The narrative rings true in Kisumu, Eldoret, Nakuru and Nyeri all the major towns in Kenya. And now, the World Bank says this development is slowing down our growth as a nation. In 2012, the country was bleeding about 1 per cent of its GDP due to poor sanitation. More importantly, the loss is more impactful on the GDP per capita.

Put in layman’s terms, GDP per capita of a nation is the share of each individual citizen to a country’s economic produce. By 2015, Kenya’s per capita stood at USD 1,245.

However, the pollution and poor sanitation is causing citizens more than they are willing to pay for. Poor sanitation leads to malaria, typhoid, bacterial infections and respiratory diseases. The cost of treating these diseases is high, whether for an individual or for a family member. Saved, this money could become a big investment.

WATER SOURCES

Additionally, because unchecked garbage destroys water sources, access to clean water has become a challenge. There are about 40 million people living in Kenya, of which about 17 million (43 per cent) do not have access to clean water. Nairobi county government is currently rationing its water, while Nairobi River is running with filth. If it was not contaminated, the river could be a source of water for some. The effect of this is that clean water has become expensive.

Expensive water further translates to high cost of doing business. Industries need water for production and while they are the number one water pollutants, they are also victims as they spend more to access clean water to use in production.
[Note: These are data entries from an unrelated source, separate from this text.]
/-- What R80 asks of the response `r` that leads to the state `t`: with a status other than OK no data, and as value the code in M.err
for E_IO and else 0; data only from a command that returns data, and then as many bytes as the value. -/
structure GoodResponse (returnsData : Prop) (t : State) (r : Response) : Prop where
  failed : r.status ≠ .ok → r.data = [] ∧ (r.status = .io → t.m.err = .io r.value) ∧ (r.status ≠ .io → r.value = 0#32)
  noData : ¬ returnsData → r.data = []
  data : r.status = .ok → returnsData → r.data.length = r.value.toNat

/-- The outcome is a next state with one more response, a good one. -/
def Answers (returnsData : Prop) (s : State) (o : Host.Outcome State Fault Refusal) : Prop :=
  ∃ t r, o = .next t ∧ t.responses = s.responses ++ [r] ∧ GoodResponse returnsData t r

theorem goodResponse_of_failed {p : Prop} {t : State} {status : Status} (hok : status ≠ .ok) (hio : status ≠ .io) :
    GoodResponse p t ⟨status, 0#32, []⟩ :=
  ⟨fun _ => ⟨rfl, fun h => absurd h hio, fun _ => rfl⟩, fun _ => rfl, fun h => absurd h hok⟩

theorem goodResponse_of_io {p : Prop} {t : State} {c : Word32} (hc : t.m.err = .io c) : GoodResponse p t ⟨.io, c, []⟩ :=
  ⟨fun _ => ⟨rfl, fun _ => hc, fun h => absurd rfl h⟩, fun _ => rfl, nofun⟩

theorem goodResponse_of_ok {p : Prop} (hp : ¬ p) {t : State} {value : Word32} : GoodResponse p t ⟨.ok, value, []⟩ :=
  ⟨fun h => absurd rfl h, fun _ => rfl, fun _ h => absurd h hp⟩

theorem goodResponse_of_data {p : Prop} (hp : p) {t : State} {value : Nat} {data : List Byte} (hv : value < 4294967296)
    (hd : data.length = value) : GoodResponse p t ⟨.ok, BitVec.ofNat 32 value, data⟩ :=
  ⟨fun h => absurd rfl h, fun h => absurd hp h, fun _ _ => hd.trans (Nat.mod_eq_of_lt hv).symm⟩

/-! ### Faults and malformed words -/

theorem answers_latched (p : Prop) (s : State) (f : FaultCode) : Answers p s (.next (respond s (.fault f) 0 [])) :=
  ⟨_, _, rfl, rfl, goodResponse_of_failed nofun nofun⟩

theorem answers_raiseFault (p : Prop) (s : State) (u : UnitName) (f : FaultCode) : Answers p s (.next (raiseFault u f s)) := by
  cases u <;> exact ⟨_, _, rfl, rfl, goodResponse_of_failed nofun nofun⟩

theorem answers_raiseMalformed (p : Prop) (s : State) (u : UnitName) (f : FaultCode) : Answers p s (.next (raiseMalformed u f s)) := by
  unfold raiseMalformed
  split
  · exact answers_latched p s _
  · exact answers_raiseFault p s u f

theorem answers_raiseNoUnit (p : Prop) (s : State) : Answers p s (.next (raiseNoUnit s)) := by
  rw [raiseNoUnit_eq]
  exact ⟨_, _, rfl, rfl, goodResponse_of_failed nofun nofun⟩

/-! ### Instructions -/

/-- A Matcher command returns no data; where it fails its status says whether the value is the Emitter's code (R80, R159). -/
theorem exec_matcher_answers {i : Instr} (hu : unitOfInstr i = some .matcher) {s : State} (h : s.Inv) :
    Answers (ReturnsData i) s (exec i s) := by
  have hno : ¬ ReturnsData i := by rintro (rfl | ⟨max, rfl⟩) <;> cases hu
  obtain ⟨f, -, he⟩ | ⟨-, -, -, he⟩ |
    ⟨-, -, ⟨u, status, value, -, hdone, he⟩ | ⟨dict, -, -, -, he⟩ | ⟨level, -, -, he⟩⟩ := exec_matcher_cases hu h
  · exact he ▸ answers_latched _ s f
  · exact he ▸ answers_raiseFault _ s .matcher .notConfigured
  · refine ⟨_, _, he, rfl, ?_⟩
    obtain rfl | ⟨rfl, c, hc, rfl⟩ | ⟨rfl | rfl, rfl⟩ := hdone.answer
    · exact goodResponse_of_ok hno
    · rw [BitVec.ofNat_toNat, BitVec.setWidth_eq]
      exact goodResponse_of_io hc
    · exact goodResponse_of_failed nofun nofun
    · exact goodResponse_of_failed nofun nofun
  · exact he ▸ answers_raiseFault _ s .matcher .fillStale
  · exact ⟨_, _, he, rfl, goodResponse_of_failed nofun nofun⟩
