-- ==== Sys2Proof/Config.lean ====
section
/-! DEFINITION. The constants of R6 and the free values of the behaviours that 93_implementation_defined.md leaves at "any value". -/

namespace Sys2Proof.Config

/-- `A`, the alphabet size (R6, R7): a constant of the format, not a parameter. -/
abbrev alphabet : Nat := 65537

/-- `EOS = A-1`, the end-of-stream symbol (R6). -/
abbrev eos : Nat := 65536

/-- `SAMPLE_MAX = A-2`, the largest sample value (R6). -/
abbrev sampleMax : Nat := 65535

/-- `LMAX`, the longest code length the core holds (R6, D4). -/
abbrev lmax : Nat := 64

/-- `TOTAL_MAX = 2^32 - 2`, the most samples one histogram counts (R6, D3). -/
abbrev totalMax : Word := 0xFFFFFFFE

/-- `PUSH_MAX`, the most output words one command pushes (R6, R90). -/
abbrev pushMax : Nat := 10

/-- `INVALID`, the entry of FIRST at a length that no symbol has (R29). -/
abbrev invalid : Word := 0xFFFFFFFF

/-- The value of `ID` (R47, D1). -/
abbrev idValue : Word := 0x53514431

/-- FREE VALUE (I1, I5): what entry `i`, of `w` bits, reads as in the `draw`-th table whose contents the spec
leaves unspecified. It has no body: nothing can be proved of its value. DESIGN CHOICE, safe:
log 2, 4. -/
opaque freeEntry (w draw i : Nat) : BitVec w

/-- FREE VALUE (I3): the word that the `draw`-th window read of an invalid table, or of any table while BUSY,
returns. It has no body: nothing can be proved of its value. DESIGN CHOICE, safe: log 3. -/
opaque freeWord (draw : Nat) : Word

end Sys2Proof.Config
end

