-- ==== Sys2Proof/Machine/Operands.lean ====
section
/-! DEFINITION. The operands of the commands (R82, R83): the mask gate, the ranges of sample values, symbols and lengths, the bits of a payload byte, and operands as error arguments. -/

namespace Sys2Proof.Machine

/-- `zext_32` of an operand, as error arguments and register views take it (R8, R83, R133). -/
def zext32 {w : Nat} (v : BitVec w) : Word := v.setWidth 32

/-- A symbol number as an error argument (R133). -/
def symbolArg (sym : Nat) : Word := BitVec.ofNat 32 sym

/-- The mask gate `M` (R5): a sample outside the field of view has no effect. -/
def maskedOut (m : Bool) : Bool := !m

/-- `V > SAMPLE_MAX`: EOS and above name no sample (R101, R122). -/
def sampleTooLarge (v : BitVec 25) : Bool := Config.sampleMax < v.toNat

/-- `S > EOS`: no symbol (R111). -/
def symbolTooLarge (sym : BitVec 17) : Bool := Config.eos < sym.toNat

/-- `L > LMAX`: longer than any code the core holds (R111). -/
def lengthTooLarge (l : BitVec 7) : Bool := Config.lmax < l.toNat

/-- The bits of a payload byte in the order the decoder reads them, bit 7 first (R64, R128). -/
def byteBits (b : Byte) : List Bool :=
  [b.getLsbD 7, b.getLsbD 6, b.getLsbD 5, b.getLsbD 4, b.getLsbD 3, b.getLsbD 2, b.getLsbD 1, b.getLsbD 0]

/-- `bits_l(c)`: the `l` bits of the code `c`, most significant first (R9). -/
def codeBits (c : BitVec 64) : Nat → List Bool
  | 0 => []
  | l + 1 => c.getLsbD l :: codeBits c l

end Sys2Proof.Machine
end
To mitigate these problems and create access to water, the government spends billions of shillings building dams and drilling boreholes; money that could be used in other development activities. Of course this cost is passed on to the populace as more tax.

A clean environment is not just a feel-good social phenomenon; it is an economic issue that has a make-or-break potential on a country. While governments have a role to play in solving the problem, individuals have a greater responsibility knowing that they bear a greater economic burden.

Odhiambo Ramogi is chief executive officer, Elim Capital.